Going forward, they have concerns about the delayed release of Vitrea 4.0 and Vital Connect 4.1, the apparent increased competition from GE, Philips and Terarecon, and a longer sales cycle caused by morecomplex enterprise deals. While they recommend a HOLD at this time, mgmt needs to re-establish credibility, since they just shared most of these issues to the Street for the first time. The ~$10 cash per share does provide some downward safet.
- Deutsche Bank is somewhat more supportive keeping their Buy rating albeit taking their price tgt to $30 from $48. On the heels of this disappointing announcement, they have lowered FY07 EPS from $0.65 to $0.25, FY08 EPS from $1.00 to $0.60, and FY09 EPS from $1.35 to $0.95. The firm still believes that VTAL is favorably positioned long-term, but there could be some bumpiness in customer adoption.

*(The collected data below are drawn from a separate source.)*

-- ==== Sys2Proof/Laws/Display.lean ====
section
/-! SUPPORT. The laws of the framebuffer and of drawing (spec 40_display.md R101-R104): what one sprite
bit does, and what a list of sprite bits does when no two of them land on one pixel. -/

namespace Sys2Proof.Machine

/-! ### Pixels -/

/-- Everything a flip does to the pixels. -/
theorem Framebuffer.pixel_flip (fb : Framebuffer) (x X : Fin 64) (y Y : Fin 32) :
    Framebuffer.pixel (Framebuffer.flip fb x y) X Y =
      (Framebuffer.pixel fb X Y ^^ decide (x = X ∧ y = Y)) := by
  unfold Framebuffer.pixel Framebuffer.flip
  by_cases hy : y = Y
  · subst hy
    by_cases hx : x = X
    · subst hx
      simp [Vector.get_eq_getElem]
    · have hx' : ¬ X.val = x.val := fun e => hx (Fin.ext e.symm)
      simp [Vector.get_eq_getElem, hx, hx']
  · have hy' : ¬ y.val = Y.val := fun e => hy (Fin.ext e)
    simp [Vector.get_eq_getElem, hy, hy', Vector.getElem_set_ne]

@[simp] theorem Framebuffer.pixel_blank (x : Fin 64) (y : Fin 32) :
    Framebuffer.pixel Framebuffer.blank x y = false := by
  simp [Framebuffer.pixel, Framebuffer.blank, Vector.get_eq_getElem]

/-- Framebuffers with the same pixels are equal. -/
theorem Framebuffer.ext_pixel {fb fb' : Framebuffer}
    (h : ∀ x y, Framebuffer.pixel fb x y = Framebuffer.pixel fb' x y) : fb = fb' := by
  apply Vector.ext
  intro y hy
  apply BitVec.eq_of_getLsbD_eq
  intro x hx
  exact h ⟨x, hx⟩ ⟨y, hy⟩

/-! ### Where a sprite bit is drawn (R103) -/

/-- Everything `place` can answer. -/
theorem place_eq_some {edge : SpriteEdge} {px py : Nat} {X : Fin 64} {Y : Fin 32} :
    place edge px py = some (X, Y) ↔
      match edge with
      | .clip => px = X.val ∧ py = Y.val
      | .wrap => px % 64 = X.val ∧ py % 32 = Y.val := by
  cases edge
  · have hX := X.isLt
    have hY := Y.isLt
    simp only [place]
    split
    · simp only [Option.some.injEq, Prod.mk.injEq, Fin.ext_iff]
    · constructor
      · intro h; cases h
      · intro h; omega
  · simp only [place, Option.some.injEq, Prod.mk.injEq, Fin.ext_iff]

/-! ### One sprite bit, and a list of them -/

/-- Everything one sprite bit does to the pixels: it flips the pixel it is placed at. -/
theorem pixel_drawBit (edge : SpriteEdge) (px py : Nat) (bit : Bool) (acc : Framebuffer × Bool)
    (X : Fin 64) (Y : Fin 32) :
    Framebuffer.pixel (drawBit edge px py bit acc).1 X Y =
      (Framebuffer.pixel acc.1 X Y ^^ decide (bit = true ∧ place edge px py = some (X, Y))) := by
  unfold drawBit
  cases bit with
  | false => simp
  | true =>
    cases h : place edge px py with
    | none => simp
    | some p => simp [Framebuffer.pixel_flip, Prod.ext_iff]

/-- Everything one sprite bit does to the collision flag: it is set where the pixel was on. -/
theorem hit_drawBit (edge : SpriteEdge) (px py : Nat) (bit : Bool) (acc : Framebuffer × Bool) :
    (drawBit edge px py bit acc).2 = true ↔
      acc.2 = true ∨ (bit = true ∧ ∃ X Y, place edge px py = some (X, Y) ∧
        Framebuffer.pixel acc.1 X Y = true) := by
  unfold drawBit
  cases bit with
  | false => simp
  | true =>
    cases h : place edge px py with
    | none => simp
    | some p =>
      obtain ⟨x, y⟩ := p
      simp

/-- A sprite bit and the unwrapped coordinates it belongs to. -/
structure SpriteBit where
  px : Nat
  py : Nat
  bit : Bool

/-- Sprite bits drawn one after another. -/
def drawBits (edge : SpriteEdge) (ts : List SpriteBit) (acc : Framebuffer × Bool) :
    Framebuffer × Bool :=
  ts.foldl (fun a t => drawBit edge t.px t.py t.bit a) acc

/-- A 1 bit of the list is placed at (X, Y). -/
def BitsLand (edge : SpriteEdge) (ts : List SpriteBit) (X : Fin 64) (Y : Fin 32) : Prop :=
  ∃ t ∈ ts, t.bit = true ∧ place edge t.px t.py = some (X, Y)

/-- No two bits of the list are placed at one pixel. -/
def Apart (edge : SpriteEdge) (ts : List SpriteBit) : Prop :=
  ts.Pairwise fun t u => ∀ p, ¬ (place edge t.px t.py = some p ∧ place edge u.px u.py = some p)

/-- Everything a list of sprite bits does, when no two of them share a pixel: each pixel a 1 bit lands
on is flipped, and the flag is set exactly where one of those pixels was on before. -/
theorem drawBits_spec (edge : SpriteEdge) (ts : List SpriteBit) (acc : Framebuffer × Bool)
    (h : Apart edge ts) :
    (∀ X Y, (BitsLand edge ts X Y →
        Framebuffer.pixel (drawBits edge ts acc).1 X Y = !Framebuffer.pixel acc.1 X Y) ∧
      (¬ BitsLand edge ts X Y →
        Framebuffer.pixel (drawBits edge ts acc).1 X Y = Framebuffer.pixel acc.1 X Y)) ∧
    ((drawBits edge ts acc).2 = true ↔
      acc.2 = true ∨ ∃ X Y, BitsLand edge ts X Y ∧ Framebuffer.pixel acc.1 X Y = true) := by
  induction ts generalizing acc with
  | nil => simp [drawBits, BitsLand]
  | cons t rest ih =>
    obtain ⟨hhead, htail⟩ := List.pairwise_cons.mp h
    obtain ⟨ihp, ihh⟩ := ih (drawBit edge t.px t.py t.bit acc) htail
    have hcons : ∀ X Y, BitsLand edge (t :: rest) X Y ↔
        (t.bit = true ∧ place edge t.px t.py = some (X, Y)) ∨ BitsLand edge rest X Y := by
      intro X Y
      simp [BitsLand]
    have happ : ∀ X Y, place edge t.px t.py = some (X, Y) → ¬ BitsLand edge rest X Y := by
      rintro X Y ht ⟨u, hu, -, hpu⟩
      exact hhead u hu (X, Y) ⟨ht, hpu⟩
    have hstep : drawBits edge (t :: rest) acc = drawBits edge rest (drawBit edge t.px t.py t.bit acc) :=
      rfl
    rw [hstep]
    refine ⟨fun X Y => ⟨fun hl => ?_, fun hl => ?_⟩, ?_⟩
    · rcases (hcons X Y).mp hl with ⟨hb, hp⟩ | hr
      · rw [(ihp X Y).2 (happ X Y hp), pixel_drawBit]
        simp [hb, hp]
      · rw [(ihp X Y).1 hr, pixel_drawBit]
        have hp : ¬ place edge t.px t.py = some (X, Y) := fun e => happ X Y e hr
        simp [hp]
    · have hl' := fun e => hl ((hcons X Y).mpr e)
      rw [(ihp X Y).2 fun e => hl' (.inr e), pixel_drawBit]
      have : ¬ (t.bit = true ∧ place edge t.px t.py = some (X, Y)) := fun e => hl' (.inl e)
      simp [this]
    · rw [ihh, hit_drawBit]
      constructor
      · rintro ((ha | ⟨hb, X, Y, hp, hpx⟩) | ⟨X, Y, hl, hpx⟩)
        · exact .inl ha
        · exact .inr ⟨X, Y, (hcons X Y).mpr (.inl ⟨hb, hp⟩), hpx⟩
        · refine .inr ⟨X, Y, (hcons X Y).mpr (.inr hl), ?_⟩
          have hp : ¬ place edge t.px t.py = some (X, Y) := fun e => happ X Y e hl
          simpa [pixel_drawBit, hp] using hpx
      · rintro (ha | ⟨X, Y, hl, hpx⟩)
        · exact .inl (.inl ha)
        · rcases (hcons X Y).mp hl with ⟨hb, hp⟩ | hr
          · exact .inl (.inr ⟨hb, X, Y, hp, hpx⟩)
          · refine .inr ⟨X, Y, hr, ?_⟩
            have hp : ¬ place edge t.px t.py = some (X, Y) := fun e => happ X Y e hr
            simpa [pixel_drawBit, hp] using hpx

/-! ### The bits of a sprite (R101) -/

/-- The bits of one sprite row, from the left. -/
def rowBits (x0 py : Nat) (b : Byte) : List SpriteBit :=
  (List.range 8).map fun c => ⟨x0 + c, py, b.getLsbD (7 - c)⟩

/-- The bits of a sprite, row by row from the top. -/
def spriteBits (x0 y0 : Nat) : List Byte → List SpriteBit
  | [] => []
  | b :: rest => rowBits x0 y0 b ++ spriteBits x0 (y0 + 1) rest

theorem drawRow_eq_drawBits (edge : SpriteEdge) (x0 py : Nat) (b : Byte) (acc : Framebuffer × Bool) :
    drawRow edge x0 py b acc = drawBits edge (rowBits x0 py b) acc := by
  simp only [drawRow, drawBits, rowBits, List.foldl_map]

/-- The nested loops of R101 draw the sprite's bits in order. -/
theorem drawRows_eq_drawBits (edge : SpriteEdge) (x0 y0 : Nat) (rows : List Byte)
    (acc : Framebuffer × Bool) :
    drawRows edge x0 y0 rows acc = drawBits edge (spriteBits x0 y0 rows) acc := by
  induction rows generalizing y0 acc with
  | nil => rfl
  | cons b rest ih =>
    rw [drawRows, ih, drawRow_eq_drawBits]
    simp only [spriteBits, drawBits, List.foldl_append]

theorem mem_spriteBits {x0 y0 : Nat} {rows : List Byte} {t : SpriteBit} :
    t ∈ spriteBits x0 y0 rows ↔
      ∃ r c : Nat, ∃ h : r < rows.length, c < 8 ∧ t = ⟨x0 + c, y0 + r, rows[r].getLsbD (7 - c)⟩ := by
  induction rows generalizing y0 with
  | nil => simp [spriteBits]
  | cons b rest ih =>
    simp only [spriteBits, rowBits, List.mem_append, List.mem_map, List.mem_range, ih]
    constructor
    · rintro (⟨c, hc, rfl⟩ | ⟨r, c, hr, hc, rfl⟩)
      · exact ⟨0, c, by simp, hc, rfl⟩
      · exact ⟨r + 1, c, by simpa using hr, hc, by simp [Nat.add_assoc, Nat.add_comm 1 r]⟩
    · rintro ⟨r, c, hr, hc, rfl⟩
      cases r with
      | zero => exact .inl ⟨c, hc, rfl⟩
      | succ r =>
        exact .inr ⟨r, c, by simpa using hr, hc, by simp [Nat.add_assoc, Nat.add_comm 1 r]⟩

/-- A sprite of at most 32 rows has no two bits on one pixel (R103). -/
theorem spriteBits_apart (edge : SpriteEdge) (x0 y0 : Nat) (rows : List Byte) (h : rows.length ≤ 32) :
    Apart edge (spriteBits x0 y0 rows) := by
  induction rows generalizing y0 with
  | nil => exact List.Pairwise.nil
  | cons b rest ih =>
    rw [List.length_cons] at h
    refine List.pairwise_append.mpr ⟨?_, ih (y0 + 1) (by omega), ?_⟩
    · refine List.pairwise_map.mpr (List.pairwise_lt_range.imp_of_mem ?_)
      rintro a c ha hc hac ⟨X, Y⟩ ⟨h1, h2⟩
      have ha := List.mem_range.mp ha
      have hc := List.mem_range.mp hc
      rw [place_eq_some] at h1 h2
      cases edge <;> simp only at h1 h2 <;> omega
    · rintro t ht u hu ⟨X, Y⟩ ⟨h1, h2⟩
      obtain ⟨c, -, rfl⟩ := List.mem_map.mp ht
      obtain ⟨r, c', hr, -, rfl⟩ := mem_spriteBits.mp hu
      rw [place_eq_some] at h1 h2
      cases edge <;> simp only at h1 h2 <;> omega

end Sys2Proof.Machine
end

Notablecalls: I guess this is what you get when you compete with the likes of GE and Philips. While VTAL's offering continues to be among the best on the market, it's hard to be a midget in the land of giants. The weakness at Toshiba is surprising (a large 40%+ customer), but my gut tells me it may be just a bump in the road.
With the stock down 7+ bucks on open, the valuation does not look too absurd given the opportunity ahead. Even if VTAL can manage only $0.60 in EPS next year, subtracting the 10 bucks per share on its balance from $19-20 (that's where it's likely going to open for trading), you have the stock trading at 15x forward EPS.
I think VTAL will stumble below $20 level after open but will become buyable soon after.